/plz

Helpers for running native Python functions as qsub jobs on the CLSP grid

Primary LanguagePythonApache License 2.0Apache-2.0

plz

Helpers for running native Python functions as qsub jobs on the CLSP grid.

plz uses Dask and Dask-Jobqueue to distribute Python functions as SGE-managed jobs. No need to wrap python scripts into bash scripts anymore!

Installation

pip install git+https://github.com/pzelasko/plz

Examples

CPU jobs:

def task(x):
    return x ** 2

import plz
plz.map(task, range(1000), jobs=10)

GPU jobs:

def task(x):
    import torch
    return torch.tensor([x] * 100, device='cuda').sum()

import plz
plz.map(task, range(1000), jobs=1, gpus=1)

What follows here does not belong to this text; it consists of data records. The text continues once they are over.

-- ==== Sys2Proof/Tests/Slice0.lean ====
section
/-! SUPPORT. Tests: commands that are not well formed are refused; concrete states and operands that meet the hypotheses of each clause of the
statements, with the command that they say runs there; and values that the spec works out. -/

set_option maxRecDepth 100000
set_option exponentiation.threshold 5000
set_option maxHeartbeats 800000

namespace Sys2Proof.Tests

open Sys2Proof Sys2Proof.Machine

/-- A part whose clocks run, 8 us after release. -/
def live : State :=
  { State.reset with clk := { State.reset.clk with running := true, started := true }, refTick := 1000 }

/-- A test of the next state. -/
def nextIs (o : Host.Outcome State Fault Refusal) (f : State → Bool) : Bool := match o with | .next t => f t | _ => false

/-! ### Well-formed commands -/

def pkt : CsiPacket := ⟨0, 0, [], false, false, false⟩
def frm : EthFrame := ⟨0, 0, none, none, none, 0, [], true⟩

/-- Commands that name a unit or a writer that no part has, one or more for each check of unitOk and of source, part 1. -/
def ill0 : List Instr := [
  .linkReplay 3 0 true, .descriptorFetch 65536, .descriptorForward 8, .nop ⟨65536, 0, 0⟩, .caravanBegin 65536, .caravanEnd 8, .fence 65536,
  .groupOpen 8, .groupStart 8, .memberStart 8, .groupEnd 8, .mxaStream 8 0, .mxaStream 0 2, .mxaPacked 8 0, .mxaPacked 0 2, .mxaThrough 8 0,
  .mxaThrough 0 2, .mvpMatvec 8, .winFeed 8, .winRegroup 8, .add 8, .sub 8, .mul 8, .fma 8, .min 8, .max 8, .abs 8, .neg 8, .clamp 8,
  .select 8, .curve 8, .convert 8, .slotAdd 8, .slotToFp32 8, .reduceSum 8, .reduceMax 8, .curveLoad 8, .qntConvert 8, .qntAdapt 8,
  .windowPooling 8, .boxPooling 8, .cropAndResize 8, .movStream 8, .movWayInTake 8, .movWayOutPut 8, .descriptorComplete ⟨65536, 0, 0⟩,
  .completionRecordPost 65536, .stagePush 6 0 0, .stagePush 8 16 0, .stagePush 8 0 65536, .tailWrite 6 0 0, .tailWrite 8 65536 0,
  .headWrite 6 0 0, .headWrite 8 65536 0, .stop 6 0, .stop 8 65536, .resume 6 0, .resume 8 65536, .resetIndex 6 0, .resetIndex 8 65536]

/-- Commands that name a unit or a writer that no part has, one or more for each check of unitOk and of source, part 2. -/
def ill1 : List Instr := [
  .queueCfgWrite 6 0 true 0, .queueCfgWrite 8 65536 true 0, .tlyAdd 6 0 0, .tlyAdd 8 65536 0, .tlySet 6 0 0, .tlySet 8 65536 0,
  .wayPut 6 0 0 0, .wayPut 8 65536 0 0, .wayTake 6 0, .wayTake 8 65536, .kill 6 0, .runLimitExpiry 8, .mailboxCancel 6 0,
  .mailboxCancel 8 4096, .mailboxClaim 6 0 0 0, .mailboxClaim 8 8 0 0, .mailboxClaim 8 0 4096 0, .taskRelease 6 0 0, .taskRelease 8 8 0,
  .zeroingBegin 8 0, .zeroingBegin 0 16, .zeroingComplete 8 0, .zeroingComplete 0 16, .packhorseDrain 8 0, .correctionWriteBack 0 1,
  .correctionWriteBack 0 5, .correctionWriteBack 8 4, .scrubRead 0 1 0, .scrubRead 0 5 0, .scrubRead 0 4 (spBanks 4), .scrubRead 8 4 0,
  .eccInjectArm 6 0 0, .eccInjectArm 8 8 0, .scratchpadWindowAccess 8 ⟨false, windowBase - 1, 1, 0⟩,
  .scratchpadWindowAccess 8 ⟨false, windowBase + 0x2000_0000, 1, 0⟩, .scratchpadWindowAccess 6 ⟨false, windowBase, 1, 0⟩,
  .wcInvalidate 6 0 0, .wcInvalidate 8 2 0, .wcInvalidateDone 2, .csiFrameStart 4 0 ⟨0, false⟩, .csiLongPacket 4 pkt, .csiFrameEnd 4 0 ⟨0, false⟩,
  .frameTimeout 4 0, .frameTimeout 0 4, .byteClkMeasure 4 0, .ispStreamEnable 6 0 0 0, .ispStreamEnable 8 4 0 0, .ispStreamEnable 8 0 4 0,
  .ispStreamDisable 6 0 0 0, .ispStreamDisable 8 4 0 0, .ispStreamDisable 8 0 4 0, .ispParamPush 6 0 0 0, .ispParamPush 8 4 0 0,
  .ispParamCheckDone 4, .ispFrameDeliver 4 0, .ispFrameDeliver 0 4, .ispEntryPut 4 0, .ispEntryPut 0 4, .tdmFrameSync 2 0 ⟨true, 0, 0⟩,
  .tdmRateMeasure 2 0]

/-- Commands that name a unit or a writer that no part has, one or more for each check of unitOk and of source, part 3. -/
def ill2 : List Instr := [
  .spxStreamEnable 6 0 0, .spxStreamEnable 8 16 0, .spxStreamDisable 6 0 0, .spxStreamDisable 8 16 0, .featureFrameCompute 16,
  .spxBufferPut 16, .spxBudgetExpiry 16, .vcdSessionOpen 6 0 0, .vcdSessionOpen 8 16 0, .vcdSessionClose 6 0 0, .vcdSessionClose 8 16 0,
  .vcdPictureStart 16, .vcdPictureDone 16, .vcdPictureBudgetExpiry 16, .ethFrameReceive 3 frm, .ethLinkLoss 2, .sessionTimeout 64,
  .hmpSessionCloseWrite 6 0, .hmpSessionCloseWrite 8 64, .fwDone 6 0, .fwDone 8 64, .fwResponseTimeout 64, .macsecKeyWrite 8 0 0,
  .macsecKeyWrite 6 0 0, .ethFrameTransmit 3, .qbvCommit 6 0 0, .qbvCommit 8 2 0, .qbvCycleBoundary 2, .cbRecoveryReset 2 0,
  .cbRecoveryReset 0 64, .mdioAccess 6 0, .ptpTxGo 6 0, .ptpTxGo 8 16, .ptpTxDone 16, .timeSet 6 0, .timeStep 6 0, .timeRateWrite 6 0,
  .timeKick 6, .timLock 6, .timHold 6, .timRelease 6, .timeNowRead 6, .triggerArm 6 0 0, .triggerArm 8 8 0, .triggerDisarm 6 0 0,
  .triggerDisarm 8 8 0, .triggerFire 8, .triggerPulseEnd 8, .controlTimerArm 6 0 0, .controlTimerArm 8 16 0, .controlTimerFire 16,
  .captureEdge 4 true, .capturePop 6 0, .capturePop 8 4, .activityLevelChange 16, .powerModeWrite 6 0, .powerCapWrite 6 0, .phaseWrite 6 0 0,
  .phaseWrite 8 256 0, .faultReport 0x322 4]

/-- Commands that name a unit or a writer that no part has, one or more for each check of unitOk and of source, part 4. -/
def ill3 : List Instr := [
  .faultReport 4096 3, .wireFault 0x2D1 0 0, .wireFault 0x2D1 2 2, .levelFaultRereport 0x322 4, .levelFaultRereport 4096 1,
  .quietPeriodExpiry (some 8), .recoveryPhaseComplete (some 8) [], .fcuClearLatch 6 0, .fcuCoreClear 6 0, .faultForce 8 4096 0,
  .faultForce 6 0 0, .faultInjectArm 6 0, .wireTest 6 0, .bootRestart 6, .controlCoreRelease 6 0, .rollbackAdvance 6 0, .keyProgram 6 0,
  .keyProgram 8 8, .revoke 6 0, .nvmLock 6, .admitTimeout 4, .attestGo 6 0, .registerWrite 6 0 0 0, .crcCommit 6, .irqSet 6,
  .mvpSatRowsRead 6 0, .mvpSatRowsRead 8 8, .movOutstandingMaxRead 6 0, .movOutstandingMaxRead 8 8, .rationMaxHoldRead 6 0,
  .rationMaxHoldRead 8 16, .wbFillMaxRead 6 0, .wbFillMaxRead 8 4, .tempPeakRead 6, .ethLinkUp 2, .csiSkewCalibration 4 true,
  .csiClockLaneModeChange 4 true, .bootHardwareInitComplete [0, 8] true]

/-- Commands at the last unit of each kind, part 1. -/
def well0 : List Instr := [
  .linkReplay 2 0 true, .descriptorFetch 65535, .descriptorForward 7, .nop ⟨65535, 0, 0⟩, .caravanBegin 65535, .caravanEnd 7, .fence 65535,
  .groupOpen 7, .groupStart 7, .memberStart 7, .groupEnd 7, .mxaStream 7 0, .mxaStream 0 1, .mxaPacked 7 0, .mxaPacked 0 1, .mxaThrough 7 0,
  .mxaThrough 0 1, .mvpMatvec 7, .winFeed 7, .winRegroup 7, .add 7, .sub 7, .mul 7, .fma 7, .min 7, .max 7, .abs 7, .neg 7, .clamp 7,
  .select 7, .curve 7, .convert 7, .slotAdd 7, .slotToFp32 7, .reduceSum 7, .reduceMax 7, .curveLoad 7, .qntConvert 7, .qntAdapt 7,
  .windowPooling 7, .boxPooling 7, .cropAndResize 7, .movStream 7, .movWayInTake 7, .movWayOutPut 7, .descriptorComplete ⟨65535, 0, 0⟩,
  .completionRecordPost 65535, .stagePush 8 15 0, .stagePush 8 0 65535, .tailWrite 8 65535 0, .headWrite 8 65535 0, .stop 8 65535,
  .resume 8 65535, .resetIndex 8 65535, .queueCfgWrite 8 65535 true 0, .tlyAdd 8 65535 0, .tlySet 8 65535 0, .wayPut 8 65535 0 0,
  .wayTake 8 65535, .runLimitExpiry 7]

/-- Commands at the last unit of each kind, part 2. -/
def well1 : List Instr := [
  .mailboxCancel 8 4095, .mailboxClaim 8 7 0 0, .mailboxClaim 8 0 4095 0, .taskRelease 8 7 0, .zeroingBegin 7 0, .zeroingBegin 0 15,
  .zeroingComplete 7 0, .zeroingComplete 0 15, .packhorseDrain 7 0, .correctionWriteBack 0 2, .correctionWriteBack 0 4,
  .correctionWriteBack 7 4, .scrubRead 0 2 0, .scrubRead 0 4 0, .scrubRead 0 4 (spBanks 4 - 1), .scrubRead 7 4 0, .eccInjectArm 8 7 0,
  .scratchpadWindowAccess 8 ⟨false, windowBase, 1, 0⟩, .scratchpadWindowAccess 8 ⟨false, windowBase + 0x1FFF_FFFF, 1, 0⟩,
  .wcInvalidate 8 1 0, .wcInvalidateDone 1, .csiFrameStart 3 0 ⟨0, false⟩, .csiLongPacket 3 pkt, .csiFrameEnd 3 0 ⟨0, false⟩, .frameTimeout 3 0,
  .frameTimeout 0 3, .byteClkMeasure 3 0, .ispStreamEnable 8 3 0 0, .ispStreamEnable 8 0 3 0, .ispStreamDisable 8 3 0 0,
  .ispStreamDisable 8 0 3 0, .ispParamPush 8 3 0 0, .ispParamCheckDone 3, .ispFrameDeliver 3 0, .ispFrameDeliver 0 3, .ispEntryPut 3 0,
  .ispEntryPut 0 3, .tdmFrameSync 1 0 ⟨true, 0, 0⟩, .tdmRateMeasure 1 0, .spxStreamEnable 8 15 0, .spxStreamDisable 8 15 0, .featureFrameCompute 15,
  .spxBufferPut 15, .spxBudgetExpiry 15, .vcdSessionOpen 8 15 0, .vcdSessionClose 8 15 0, .vcdPictureStart 15, .vcdPictureDone 15,
  .vcdPictureBudgetExpiry 15, .ethFrameReceive 2 frm, .ethLinkLoss 1, .sessionTimeout 63, .hmpSessionCloseWrite 8 63, .fwDone 8 63,
  .fwResponseTimeout 63, .ethFrameTransmit 2, .qbvCommit 8 1 0, .qbvCycleBoundary 1, .cbRecoveryReset 1 0, .cbRecoveryReset 0 63]

/-- Commands at the last unit of each kind, part 3. -/
def well2 : List Instr := [
  .ptpTxGo 8 15, .ptpTxDone 15, .triggerArm 8 7 0, .triggerDisarm 8 7 0, .triggerFire 7, .triggerPulseEnd 7, .controlTimerArm 8 15 0,
  .controlTimerFire 15, .captureEdge 3 true, .capturePop 8 3, .activityLevelChange 15, .phaseWrite 8 255 0, .faultReport 0x322 3,
  .wireFault 0x2D1 2 0, .wireFault 0x2D1 2 1, .quietPeriodExpiry (some 7), .recoveryPhaseComplete none [], .faultForce 8 4095 0,
  .keyProgram 8 7, .admitTimeout 3, .mvpSatRowsRead 8 7, .movOutstandingMaxRead 8 7, .rationMaxHoldRead 8 15, .wbFillMaxRead 8 3,
  .ethLinkUp 1, .csiSkewCalibration 3 true, .csiClockLaneModeChange 3 true, .bootHardwareInitComplete [0, 7] true, .resetAssert,
  .sessionOpen, .busAccess 0, .railCheck [], .timLock 15, .irqSet 15]

theorem test_ill0_refused : ill0.all (fun i => !i.wf) = true := by decide
theorem test_ill1_refused : ill1.all (fun i => !i.wf) = true := by decide
theorem test_ill2_refused : ill2.all (fun i => !i.wf) = true := by decide
theorem test_ill3_refused : ill3.all (fun i => !i.wf) = true := by decide
theorem test_well0_accepted : well0.all Instr.wf = true := by decide
theorem test_well1_accepted : well1.all Instr.wf = true := by decide
theorem test_well2_accepted : well2.all Instr.wf = true := by decide

/-- What is refused stops by name. -/
theorem test_ill_formed_stops : exec (.winFeed 8) live = .fault .noSuchUnit ∧ exec (.timHold 6) live = .fault .noSuchUnit :=
  ⟨rfl, rfl⟩

/-! ### Values that the spec works out -/

/-- A column's slot: the terms of the given operands, and `zeros` zero terms. -/
def column (l : List (Opnd × Opnd)) (zeros : Nat) : Slot :=
  ((l.map (fun x => termSlot x.1 x.2 0 0)) ++ List.replicate zeros (termSlot (expandCode fmtQ8 0 (-3) 0) (expandCode fmtQ8 250 (-2) (-6)) 0 0)).foldl
    Slot.add Slot.empty

/-- Worked example of 02_arithmetic.md: column j. -/
theorem test_bale_column_j : column [(expandCode fmtQ8 25 (-3) 0, expandCode fmtQ8 40 (-2) (-6)),
    (expandCode fmtQ8 0xB3 (-3) 0, expandCode fmtQ8 250 (-2) (-6)), (expandCode fmtQ8 100 (-3) 0, expandCode fmtQ8 127 (-2) (-6)),
    (expandCode fmtQ8 0xFD (-1) 0, expandCode fmtQ8 0x80 (-2) (-6))] 28 = ⟨0x7_C540_0000_0000, 32, false, false, false, false⟩ := by decide

/-- Worked example of 02_arithmetic.md: column j+1. -/
theorem test_bale_column_j1 : column [(expandCode fmtQ8 236 (-3) 0, expandCode fmtQ8 40 (-2) (-6)),
    (expandCode fmtQ8 5 (-3) 0, expandCode fmtQ8 250 (-2) (-6)), (expandCode fmtQ8 184 (-3) 0, expandCode fmtQ8 127 (-2) (-6)),
    (expandCode fmtQ8 0 (-1) 0, expandCode fmtQ8 0x80 (-2) (-6))] 28 =
    ⟨0xFFFF_FFFF_FFFA_E000_0000_0000, 32, false, false, false, false⟩ := by decide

Iterate over multiple sequences:

def task(x, y):
    return (x + y) ** 2
    
import plz
plz.map(task, range(1000), range(1000, 2000), jobs=10)

Using logs:

def task(x):
    import logging
    logging.info(f'Running job with input {x}')
    return x ** 2

import plz
plz.map(task, range(1000), jobs=10, log_dir='/path/to/logs')

Single task:

def task(x):
    return x ** 2

import plz
plz.run(task, 1)

Running on CLSP or COE grid

By default, the map and run methods are configured to run on the CLSP grid. To run on the COE grid, additionally pass the argument grid='coe' to these methods.

Technical details

Under the hood, for each run or map call, it creates your own "mini-cluster" of Python worker "services" where the jobs are being distributed. This cluster has its own scheduling, load balancing etc. It automatically shuts down as soon as all the inputs are processed.